How it goes in the scorebook
More than just enlightening. There is distinct afterglow to Volume Five. It’s a nice flow of info and dialogue that keeps this moving to a point where can appreciate how history is always something we can relearn, re-examine and, perhaps, re-appreciate. This series does it for us.
You can look it up: More to ponder

== Manheim, co-authoring with Lawrence Knorr, have also released this non-fiction book in April, 2024: “What’s In Ted’s Wallet?: The Newly Revealed T206 Baseball Card Collection of Thomas Edison’s Youngest Son” (Sunbury Press, 112 pages, $19.95). When researching for the Thomas Edison fiction book, they came these baseball cards owned by his youngest son, Ted, and they want to share what cards exist and the stories around them. h readers both the cards themselves and the story surrounding them. Ted’s collection began in 1909, at age 11, kept in a ratty old wallet. There were 61 cards, featuring 58 players from the most prized tobacco company collection in the sport’s history. Edison had cards of Ty Cobb, Christy Mathewson, Walter Johnson and many more. When Ted passed away in the 1990s, his family donated many of his personal effects to the Thomas Edison National Historical Park — including these cards.
== So more about Thomas Edison and his baseball fandom:

= The Library Of Congress has in its archives a short 27-second film clip called “The Ball Game,” with the creator credit assigned to “Thomas A. Edison, Inc., 1898.” The description: “Photographed from one camera position behind home plate, the film shows a baseball game in progress.
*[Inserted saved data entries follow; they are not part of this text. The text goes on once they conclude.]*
-- ==== Sys2Proof/Machine/Flags.lean ====
section
/-! DEFINITION. Every flag computation of the spec: reading a predicate, the comparison flags, NZ/Z, and clearing
(10_state.md R25 to R28, 40_cycle.md R92, R95, 45_compare_flags.md R124, R125). -/

namespace Sys2Proof.Machine

/-- All eight flags false: a new task's flags (10_state.md R28), and what CLF with no suffix leaves (R125). -/
def Flags.allClear : Flags where
  eq := false
  ne := false
  lt := false
  le := false
  gt := false
  ge := false
  nz := false
  z := false

/-- Read a flag. -/
def Flags.get (f : Flags) : Flag → Bool
  | .eq => f.eq
  | .ne => f.ne
  | .lt => f.lt
  | .le => f.le
  | .gt => f.gt
  | .ge => f.ge
  | .nz => f.nz
  | .z => f.z

/-- Clear one flag. -/
def Flags.clear (f : Flags) : Flag → Flags
  | .eq => { f with eq := false }
  | .ne => { f with ne := false }
  | .lt => { f with lt := false }
  | .le => { f with le := false }
  | .gt => { f with gt := false }
  | .ge => { f with ge := false }
  | .nz => { f with nz := false }
  | .z => { f with z := false }

/-- `P`: the predicate an extension selects; NONE and the invalid codes are true (40_cycle.md R92). -/
def Flags.holds (f : Flags) : Ext → Bool
  | .none => true
  | .flag g => f.get g
  | .reserved _ => true

/-- SetNZZ: set NZ for a value that is not 0, Z for 0; never clear either (40_cycle.md R95). -/
def Flags.setNZZ (f : Flags) (v : Word) : Flags :=
  { f with nz := f.nz || (v != 0), z := f.z || (v == 0) }

/-- The flags after CMP of `a` with `b`: each relation that holds sets its flag, none is cleared; the comparison is
signed (45_compare_flags.md R124). -/
def Flags.compare (f : Flags) (a b : Word) : Flags :=
  { f with
    eq := f.eq || decide (s32 a = s32 b)
    ne := f.ne || decide (s32 a ≠ s32 b)
    lt := f.lt || decide (s32 a < s32 b)
    le := f.le || decide (s32 a ≤ s32 b)
    gt := f.gt || decide (s32 b < s32 a)
    ge := f.ge || decide (s32 b ≤ s32 a) }

/-- The flags after CLF: the extension selects the flag to clear; NONE and the invalid codes select all eight
(R125). -/
def Flags.clearSelected (f : Flags) : Ext → Flags
  | .none => Flags.allClear
  | .flag g => f.clear g
  | .reserved _ => Flags.allClear

/-- SetNZZ on a task's flags. -/
def Task.setNZZ (t : Task) (v : Word) : Task := { t with flags := t.flags.setNZZ v }

end Sys2Proof.Machine
end

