theorem OthersUnchanged.answer (s : State) (c : ResultCode) : OthersUnchanged s (s.answer c) :=
  ⟨fun _ _ => rfl, rfl, rfl, rfl, rfl, rfl, rfl, rfl, rfl⟩

/-- `finish` ends with OK, the given record being the current task's, and nothing else changed. -/
theorem settles_finish {s : State} {t t' : Task} (ht : s.currentTask = some t) (hh : t'.handle = t.handle) :
    Settles s t' .ok (finish s t') :=
  ⟨_, rfl, by simpa using State.currentTask_putTask ht hh, rfl,
    (OthersUnchanged.putTask ht hh).trans (OthersUnchanged.answer _ _), rfl, rfl, rfl⟩

/-- `raise` ends with its code and changes nothing else. -/
theorem settles_raise {s : State} {t : Task} (ht : s.currentTask = some t) (c : ResultCode) :
    Settles s t c (raise s c) :=
  ⟨_, rfl, by simpa using ht, rfl, OthersUnchanged.answer _ _, rfl, rfl, rfl⟩

/-- A body runs on the current task. -/
theorem onCurrent_some {s : State} {t : Task} (ht : s.currentTask = some t)
    (body : Task → Host.Outcome State Fault Refusal) : onCurrent s body = body t := by
  simp [onCurrent, ht]

/-- A body that answers a next state ran on a current task. -/
theorem onCurrent_next {s s' : State} {body : Task → Host.Outcome State Fault Refusal}
    (h : onCurrent s body = .next s') : ∃ t, s.currentTask = some t ∧ body t = .next s' := by
  unfold onCurrent at h
  split at h
  · cases h
  · exact ⟨_, ‹_›, h⟩

theorem illShaped_next {p : Bool} {o : Host.Outcome State Fault Refusal} {s' : State}
    (h : illShaped p o = .next s') : p = true ∧ o = .next s' := by
  unfold illShaped at h
  split at h
  · exact ⟨‹_›, h⟩
  · cases h

/-! ## The shared shapes of instructions -/

/-- Everything Exec_regdest can do when it answers a next state. -/
theorem regDest_next {f : Word → Word → Except Fault Word} {e : Ext} {a b : Arg} {s s' : State}
    (h : regDest f e a b s = .next s') :
    ∃ t, s.currentTask = some t ∧
      ((t.flags.holds e = true ∧ argRegIndex a = none ∧ s' = s.answer .argNotReg) ∨
       (∃ d v r, t.flags.holds e = true ∧ argRegIndex a = some d ∧ argValue t b = some v ∧
          f (t.readReg d) v = .ok r ∧ s' = (s.putTask ((t.writeReg d r).setNZZ r)).answer .ok) ∨
       (∃ d v, t.flags.holds e = false ∧ argRegIndex a = some d ∧ argValue t b = some v ∧
          s' = (s.putTask (if s.params.nzzOnSuppressed then t.setNZZ (t.readReg d) else t)).answer .ok)) := by
  obtain ⟨t, ht, h⟩ := onCurrent_next h
  refine ⟨t, ht, ?_⟩
  simp only at h
  split at h
  · obtain ⟨hp, h⟩ := illShaped_next h
    cases h
    exact .inl ⟨hp, ‹_›, rfl⟩
  · rename_i d hd
    split at h
    · obtain ⟨_, h⟩ := illShaped_next h
      cases h
    · rename_i v hv
      split at h
      · rename_i hp
        split at h
        · cases h
        · rename_i r hr
          cases h
          exact .inr (.inl ⟨d, v, r, hp, hd, hv, hr, rfl⟩)
      · rename_i hp
        cases h
        exact .inr (.inr ⟨d, v, by simpa using hp, hd, hv, rfl⟩)

/-- Exec_regdest on a register destination and a source with a value, the predicate true. -/
theorem regDest_true {f : Word → Word → Except Fault Word} {e : Ext} {d : RegNum} {b : Arg} {s : State} {t : Task}
    {v : Word} (ht : s.currentTask = some t) (hp : t.flags.holds e = true) (hv : argValue t b = some v) :
    regDest f e (.reg d) b s = match f (t.readReg d) v with
      | .error r => .fault r
      | .ok r => finish s ((t.writeReg d r).setNZZ r) := by
  simp only [regDest, onCurrent_some ht, argRegIndex, hp, hv, if_true] <;> rfl

/-- Exec_regdest on a register destination and a source with a value, the predicate false. -/
theorem regDest_false {f : Word → Word → Except Fault Word} {e : Ext} {d : RegNum} {b : Arg} {s : State} {t : Task}
    {v : Word} (ht : s.currentTask = some t) (hp : t.flags.holds e = false) (hv : argValue t b = some v) :
    regDest f e (.reg d) b s = finish s (if s.params.nzzOnSuppressed then t.setNZZ (t.readReg d) else t) := by
  simp [regDest, onCurrent_some ht, argRegIndex, hp, hv]

/-- Everything JMP, INV and SYS share when they answer a next state. -/
theorem withValue_next {e : Ext} {a : Arg} {s s' : State}
    {effect : Task → Word → Host.Outcome State Fault Refusal} (h : withValue e a s effect = .next s') :
    ∃ t v, s.currentTask = some t ∧ argValue t a = some v ∧
      ((t.flags.holds e = true ∧ effect t v = .next s') ∨
       (t.flags.holds e = false ∧ s' = (s.putTask t).answer .ok)) := by
  obtain ⟨t, ht, h⟩ := onCurrent_next h
  simp only at h
  split at h
  · obtain ⟨_, h⟩ := illShaped_next h
    cases h
  · rename_i v hv
    refine ⟨t, v, ht, hv, ?_⟩
    split at h
    · exact .inl ⟨‹_›, h⟩
    · rename_i hp
      cases h
      exact .inr ⟨by simpa using hp, rfl⟩

/-- `withValue` on an argument with a value. -/
theorem withValue_some {e : Ext} {a : Arg} {s : State} {t : Task} {v : Word}
    {effect : Task → Word → Host.Outcome State Fault Refusal} (ht : s.currentTask = some t)
    (hv : argValue t a = some v) :
    withValue e a s effect = if t.flags.holds e then effect t v else finish s t := by
  simp [withValue, onCurrent_some ht, hv]

/-- Everything a branch can do when it answers a next state. -/
theorem branchTo_next {s s' : State} {t : Task} {target : Word} (h : branchTo s t target = .next s') :
    0 ≤ target.toInt ∧
      (((s.codeSize : Int) ≤ target.toInt ∧ s' = (s.putTask t).answer .jmpOverflow) ∨
       (target.toInt < s.codeSize ∧ s' = (s.putTask { t with pc := target }).answer .ok)) := by
  unfold branchTo s32 at h
  split at h
  · cases h
  · refine ⟨by omega, ?_⟩
    split at h
    · cases h; exact .inl ⟨‹_›, rfl⟩
    · cases h; exact .inr ⟨by omega, rfl⟩

/-! ## The data stack -/

@[simp] theorem Task.dsPushAll_nil (t : Task) : t.dsPushAll [] = t := rfl

@[simp] theorem Task.dsPushAll_cons (t : Task) (v : Word) (vs : List Word) :
    t.dsPushAll (v :: vs) = (t.dsPush v).dsPushAll vs := rfl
The Reading pitcher has just let a Newark (New Jersey) batter walk to first. He gets up on his toes, ready to head for second base. The next batter up cracks first ball pitched for a two bagger, and races for the base with a burst of speed. The first baseman just misses a put-out. A man on the coaching line yells, the umpire runs up to make a decision, and a small boy runs behind the catcher, close to the stands, where there is a great commotion.”
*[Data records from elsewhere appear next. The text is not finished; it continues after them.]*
/-- Settles O58: after reset there is neither a task nor an image to speak of. -/
theorem resetMeetsTheInvariant : Obligations.ResetMeetsTheInvariant :=
  { handles := List.nodup_nil, bounds := nofun, idle := fun _ => ⟨rfl, rfl, rfl⟩, loaded := nofun }

/-! ## Tasks that are made: load and create (R152, R162, R163) -/

/-- Task init makes a fresh task, whatever its stacks hold (R162). -/
theorem initTask_fresh (h : Handle) (pc : Word) (seeds : Option RegFile) (m : ImageMeta) (draw : Nat) :
    FreshTask (initTask h pc seeds m draw) pc seeds m where
  seeded regs hseeds := by rw [hseeds]; rfl
  unseeded hseeds r := by rw [hseeds]; exact Vector.getElem_replicate _
  flags := rfl
  pc := rfl
  rpc := rfl
  sp := rfl
  dataStack := List.length_map _ |>.trans List.length_range
  callStack := List.length_map _ |>.trans List.length_range

/-- load with an image already loaded is outside its precondition (R159). -/
theorem load_of_image {s : State} (hcode : s.code.isSome) (words : List Word) (m : ImageMeta) (seeds : Option RegFile)
    (alloc : Option Handle) : load words m seeds alloc s = .fault .hostProtocol := if_pos hcode

/-- load, its preconditions met, does nothing without the memory and otherwise makes task 0 (R158, R163). -/
theorem load_of_no_image {s : State} {words : List Word} (hcode : s.code = none)
    (hsize : words.length ≤ Config.maxCodeSize) (m : ImageMeta) (seeds : Option RegFile) :
    load words m seeds none s = raise s .badAlloc ∧
    ∀ h, load words m seeds (some h) s =
      .next ({ s with
        code := some (CodeImage.ofWords words m)
        ring := [initTask h 0 seeds m s.draws]
        cur := some h
        running := true
        draws := s.draws + 1 }.answer .ok) := by
  have hidle : ¬ s.code.isSome := by simp [hcode]
  simp only [load, if_neg hidle, if_neg hsize.not_gt, implies_true, and_self]

/-- create with an image does nothing without the memory and otherwise appends a task under an unused handle (R152,
R158). -/
theorem create_of_image {s : State} {img : CodeImage} (hcode : s.code = some img) (pc : Word)
    (seeds : Option RegFile) :
    create pc seeds none s = raise s .badAlloc ∧
    ∀ h, s.task h = none → create pc seeds (some h) s =
      .next { s with
        ring := s.ring ++ [initTask h pc seeds img.metadata s.draws]
        reply := { code := .ok, handle := some h }
        draws := s.draws + 1 } := by
  refine ⟨?refused, fun h hfree => ?given⟩
  case refused => simp only [create, hcode]
  case given =>
    simp only [create, hcode, hfree]
    rfl

/-- Settles O16: the image reads as its words, and task 0 is the only task to be found. -/
theorem loadStartsTaskZero : Obligations.LoadStartsTaskZero := by
  intro s words m seeds h hf hcode hsize
  obtain ⟨-, hload⟩ := load_of_no_image hcode hsize m seeds
  have hfound : [initTask h 0 seeds m s.draws].find? (fun t => t.handle == h) =
      some (initTask h 0 seeds m s.draws) := List.find?_cons_of_pos (beq_self_eq_true h)
  exact ⟨_, _, _, (serve_load hf ..).trans (hload h), rfl, CodeImage.ofWords_size words m,
    CodeImage.ofWords_metadata words m, CodeImage.codeRead_ofWords words m, rfl, rfl, initTask_fresh .., hfound, rfl,
    rfl, rfl, rfl, rfl, rfl, hf, rfl⟩

/-- Settles O17: the new task is task init's. -/
theorem createAppendsAFreshTask : Obligations.CreateAppendsAFreshTask := by
  intro s img pc seeds h hf hcode hfree
  obtain ⟨-, hcreate⟩ := create_of_image hcode pc seeds
  exact ⟨_, _, (serve_create hf ..).trans (hcreate h hfree), rfl, initTask_fresh .., rfl, rfl, rfl, rfl, rfl, rfl, rfl,
    rfl, rfl, rfl, hf⟩

/-- Settles O22: the allocator refuses the memory, or the operation is outside its precondition. -/
theorem hostOperationsWithoutEffect : Obligations.HostOperationsWithoutEffect := by
  intro s hf
  refine ⟨fun words m seeds hcode hsize => ?loadRefused, fun img pc seeds hcode => ?createRefused,
    fun words m seeds alloc hcode => ?loadLoaded, fun hcode => ?unloadIdle, fun pc seeds alloc hcode => ?createIdle⟩
  case loadRefused =>
    obtain ⟨hload, -⟩ := load_of_no_image hcode hsize m seeds
    exact (serve_load hf ..).trans hload
  case createRefused =>
    obtain ⟨hcreate, -⟩ := create_of_image hcode pc seeds
    exact (serve_create hf ..).trans hcreate
  case loadLoaded => exact (serve_load hf ..).trans (load_of_image hcode ..)
  case unloadIdle => exact (serve_unload hf).trans (if_pos (by rw [hcode]; rfl))
  case createIdle => rw [serve_create hf, create, hcode]

/-- Settles O21: the precondition of unload is an image. -/
theorem unloadReleasesEverything : Obligations.UnloadReleasesEverything := by
  intro s hf hcode
  exact (serve_unload hf).trans (if_neg (by simpa [Option.isSome_iff_ne_none] using hcode))

/-! ## Tasks that are taken out: remove (R153) -/

/-- In a ring whose handles name one task each, no other task bears a task's handle. -/
theorem handle_ne_of_nodup {before after : List Task} {t : Task}
    (hn : ((before ++ t :: after).map Task.handle).Nodup) : ∀ u ∈ before ++ after, u.handle ≠ t.handle := by
  rw [List.map_append, List.map_cons, List.nodup_middle, ← List.map_append, List.nodup_cons] at hn
  obtain ⟨hnew, -⟩ := hn
  exact fun u hu hut => hnew (hut ▸ List.mem_map_of_mem hu)

/-- Taking out the tasks of a handle takes out the one task that bears it, the others keeping their order. -/
theorem filter_handle_of_nodup {before after : List Task} {t : Task}
    (hn : ((before ++ t :: after).map Task.handle).Nodup) :
    (before ++ t :: after).filter (fun u => u.handle != t.handle) = before ++ after := by
  have hkept := List.filter_eq_self.mpr fun u hu => bne_iff_ne.mpr (handle_ne_of_nodup hn u hu)
  rw [List.filter_append] at hkept ⊢
  rw [List.filter_cons_of_neg (by simp), hkept]

/-- Settles O18: the task is not there, is not current, or is current. -/
theorem removeUnlinksATask : Obligations.RemoveUnlinksATask := by
  intro s h hf hn
  rw [serve_remove hf, remove]
  refine ⟨fun hnone => ?missing, fun t before after hring ht hcur => ?other, fun t ht hcur => ?current⟩
  case missing =>
    rw [hnone]
    rfl
  case other =>
    subst ht
    have hfound : s.task t.handle = some t := State.task_of_mem hn (by simp [hring])
    rw [hring] at hn
    rw [hfound, if_neg (by simp), if_neg hcur, hring, filter_handle_of_nodup hn]
    rfl
  case current => rw [ht, if_neg (by simp), if_pos hcur]

/-! ## Going round the ring: switch (R154) -/

/-- The successor of a task is the first one after it, if there is one. -/
theorem successorIn_append {before rest : List Task} {t : Task} (hb : ∀ u ∈ before, u.handle ≠ t.handle) :
    successorIn t.handle (before ++ t :: rest) = (rest.head?).map Task.handle := by
  induction before with
  | nil => exact if_pos rfl
  | cons u before ih =>
    obtain ⟨hu, hbefore⟩ := List.forall_mem_cons.mp hb
    rw [List.cons_append, successorIn, if_neg hu, ih hbefore]

/-- A switch from a task that is not blocked goes to the first task after it, or else to head. -/
theorem switchTask_of_ring {s : State} {t : Task} {before rest : List Task} (htsb : s.tsb = false)
    (hn : (s.ring.map Task.handle).Nodup) (hring : s.ring = before ++ t :: rest) (hcur : s.cur = some t.handle) :
    switchTask s = .next ({ s with
      cur := ((rest.head?).map Task.handle).or ((s.ring.head?).map Task.handle) }.answer .ok) := by
  have hnext : successorIn t.handle s.ring = (rest.head?).map Task.handle := by
    rw [hring] at hn ⊢
    exact successorIn_append fun u hu => handle_ne_of_nodup hn u (List.mem_append_left _ hu)
  simp only [switchTask, htsb, hcur, hnext]
  cases rest.head? <;> rfl

/-- Settles O19: blocked, from null, from a task with another one after it, and from the last one. -/
theorem switchFollowsTheRing : Obligations.SwitchFollowsTheRing := by
  intro s hf hn
  rw [serve_switchTask hf]
  refine ⟨fun htsb => ?blocked, fun htsb hcur => ?fromNull, fun htsb t u before after hring hcur => ?toNext,
    fun htsb t before hring hcur => ?toHead⟩
  case blocked => exact if_pos htsb
  case fromNull =>
    simp only [switchTask, htsb, hcur]
    rfl
  case toNext => exact switchTask_of_ring htsb hn hring hcur
  case toHead => exact switchTask_of_ring htsb hn hring hcur

end Sys2Proof.Machine
end

section
/-! PROOFS. The halted state (60_exceptions.md R150, 70_reset_and_hazards.md R165): everything an operation of the host can
do there, said once, and that none but unload leaves it. -/

namespace Sys2Proof.Machine

/-- The next states that an operation other than unload can answer with while the VM is halted. -/
inductive HaltedEffect (s : State) : HostCall → State → Prop
  | answer (c code) : HaltedEffect s c (s.answer code)
  | switchTask (next) : HaltedEffect s .switchTask ({ s with cur := next }.answer .ok)
  | block (b) : HaltedEffect s (.block b) ({ s with tsb := b }.answer .ok)
  | create (pc seeds alloc t reply draws) :
      HaltedEffect s (.create pc seeds alloc) { s with ring := s.ring ++ [t], reply := reply, draws := draws }
  | remove (h) :
      HaltedEffect s (.remove h) ({ s with ring := s.ring.filter (fun t => t.handle != h) }.answer .ok)

theorem create_effect {pc : Word} {seeds : Option RegFile} {alloc : Option Handle} {s s' : State}
    (h : create pc seeds alloc s = .next s') : HaltedEffect s (.create pc seeds alloc) s' := by
  unfold create at h
  split at h
  · cases h
  split at h
  · cases h
    exact .answer _ .badAlloc
  split at h
  · cases h
  cases h
  exact .create pc seeds _ _ _ _

theorem remove_effect {k : Handle} {s s' : State} (h : remove k s = .next s') : HaltedEffect s (.remove k) s' := by
  unfold remove at h
  split at h
  · cases h
    exact .answer _ .taskNotFound
  split at h
  · cases h
  cases h
  exact .remove k

/-- A load is outside its precondition, and a cycle is refused: in the halted state there is an image, and RUNNING is
false. -/
theorem serve_effect_of_halted {s s' : State} {c : HostCall} (hs : s.isHalted) (hf : s.fault = none) (hc : c ≠ .unload)
    (h : serve c s = .next s') : HaltedEffect s c s' := by
  obtain ⟨hcode, hrunning⟩ := hs
  cases c with
  | load words m seeds alloc =>
    rw [serve_load hf, load_of_image hcode] at h
    cases h
  | cycle =>
    rw [serve_cycle hf, cycle_of_not_running hrunning] at h
    cases h
    exact .answer _ .notRunning
  | switchTask =>
    rw [serve_switchTask hf] at h
    obtain rfl | ⟨next, rfl, -⟩ := switchTask_next h
    · exact .answer _ .taskSwitchBlocked
    · exact .switchTask next
  | block b =>
    rw [serve_block hf] at h
    cases h
    exact .block b
  | create pc seeds alloc => exact create_effect ((serve_create hf ..).symm.trans h)
  | remove k => exact remove_effect ((serve_remove hf k).symm.trans h)
  | unload => exact absurd rfl hc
= The EdisonMuckers.com blog posts about how at Edison’s legendary West Orange Labs, “with his many employees, probably 10,000 or more, it was only natural for many healthy young men to engage in sports, what would later become known as industrial leagues. Tom supported his different sports teams. Here in the photo below, he is surrounded by one of those baseball teams, circa 1920s.”
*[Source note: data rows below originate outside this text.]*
-- ==== Sys2Proof/Machine/Ops.lean ====
section
/-! DEFINITION. The named operations over the state: the two registers of the framer, the frame buffer, the ROM, what an
operation presents on the interfaces, and ending an operation with an error. -/

namespace Sys2Proof.Machine

/-! ### `esc` and `len` -/

/-- `esc <- v`. -/
def State.setEsc (v : Bool) (s : State) : State := { s with esc := v }

/-- `len <- n`. -/
def State.setLen (n : BitVec 5) (s : State) : State := { s with len := n }

/-- Note that a parse began, after which `in_ready` may be 0 for a while (R222). -/
def State.beginParse (s : State) : State := { s with completing := true }

/-! ### The frame buffer (R50) -/

/-- `BUF[k]`. -/
def State.readBuf (s : State) (k : Fin 18) : Byte := s.buf[k]

/-- `x[k] <- b`. -/
def State.writeBuf (k : Fin 18) (b : Byte) (s : State) : State := { s with buf := s.buf.set k b }

/-- All 18 bytes in offset order: the RawPacket (R50, R124). -/
def State.packet (s : State) : List Byte := s.buf.toList

/-- The offset APPEND stores at: `len`, where it is below 18 (R127). -/
def State.appendIndex (s : State) : Option (Fin 18) :=
  if h : s.len.toNat < 18 then some ⟨s.len.toNat, h⟩ else none

/-- APPEND (R127): store at offset `len` and count, or, with 18 bytes already there, count only, saturating at 19. -/
def State.append (b : Byte) (s : State) : State :=
  match s.appendIndex with
  | some k => (s.writeBuf k b).setLen (s.len + 1)
  | none => s.setLen (BitVec.ofNat 5 Config.lenSat)

/-! ### The calibration ROM (R51) -/

/-- `CAL[i] = W[i] / 10000` ohms. -/
def ohms (w : RomWord) : Frac := ⟨w.toNat, Config.romDiv⟩

/-- `MemRead(CAL, i, 1)`; there is no entry at `N_CAL` or above. -/
def State.readRom (s : State) (i : Nat) : Option Frac := s.rom[i]?.map ohms

/-! ### What an operation presents -/

/-- Put an operation's signals on the interfaces, in place of the last operation's (R227). -/
def State.present (sg : Signals) (s : State) : State := { s with sig := sg }

/-- An operation that emits nothing: the output event is `None`. -/
def State.quiet (s : State) : State := s.present Signals.quiet

/-- `emit Discard` (R124, R251): the warning strobe, which carries nothing. -/
def State.emitDiscard (s : State) : State := s.present { Signals.quiet with out := .discard }

/-- The input sample that brings one byte of a stream (R223). -/
def bytePorts (b : Byte) : InPorts := { rst := false, clr := false, inValid := true, inByte := b, stall := false }

/-- Put samples before those that wait at the input. -/
def State.enqueue (ps : List InPorts) (s : State) : State := { s with inq := ps ++ s.inq }

/-! ### Ending PARSE (R151, R164, R260) -/

/-- What the steps of PARSE have set so far: the advisory flags and the internal signals. -/
structure Progress where
  adv     : Adv
  calReq  : Option (BitVec 21)
  calRsp  : Option LookupResult
  verdict : Option Bool
  deriving DecidableEq, Repr

/-- Before step 1: all three advisory flags are 0 (R151). -/
def Progress.start : Progress := ⟨⟨false, false, false⟩, none, none, none⟩

/-- What PARSE presents when it ends with `r`; it emits exactly one output event. -/
def Progress.finish (p : Progress) (r : ParseResult) : Signals :=
  { pkt := none, calReq := p.calReq, calRsp := p.calRsp, verdict := p.verdict, out := .result r p.adv }

/-- `raise E`: the block's one way of taking an error. "`emit Result(Err E, adv)`, `adv` holding the flag values set so
far" (R151); it "changes no state, saves nothing, switches no mode and transfers no control" (R260), and there is no
return from it (R261). -/
def raiseError (e : ParseError) (p : Progress) : Signals := p.finish (.err e)

/-- `emit Result(Ok reading, adv)` (R151). -/
def deliver (r : Reading) (p : Progress) : Signals := p.finish (.ok r)

end Sys2Proof.Machine
end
And alluding to Manheim’s book cover shot of Edison with Ty Cobb and Connie Mack, there is this added context: “Down at his winter home in Ft. Myers Florida, Edison enjoyed watching the boys tune-up their Spring training for the up-coming season. His attraction to the Philadelphia Athletics was enshrined in this circa 1925 photo of Tom with Ty Cobb and Connie Mack. He befriended legendary team manager Connie Mack, often socializing with him and other members of the team, and even occasionally hosting them at his estate. Edison remained a loyal fan, attending Athletics’ spring training and regular season games.”
== Manheim has also written “The Death of a Thousand Cuts: Corporate Campaigns and the Attack of the Corporation” in 2001 and “Empirical Political Analysis: Research Methods in Political Science” in 1986.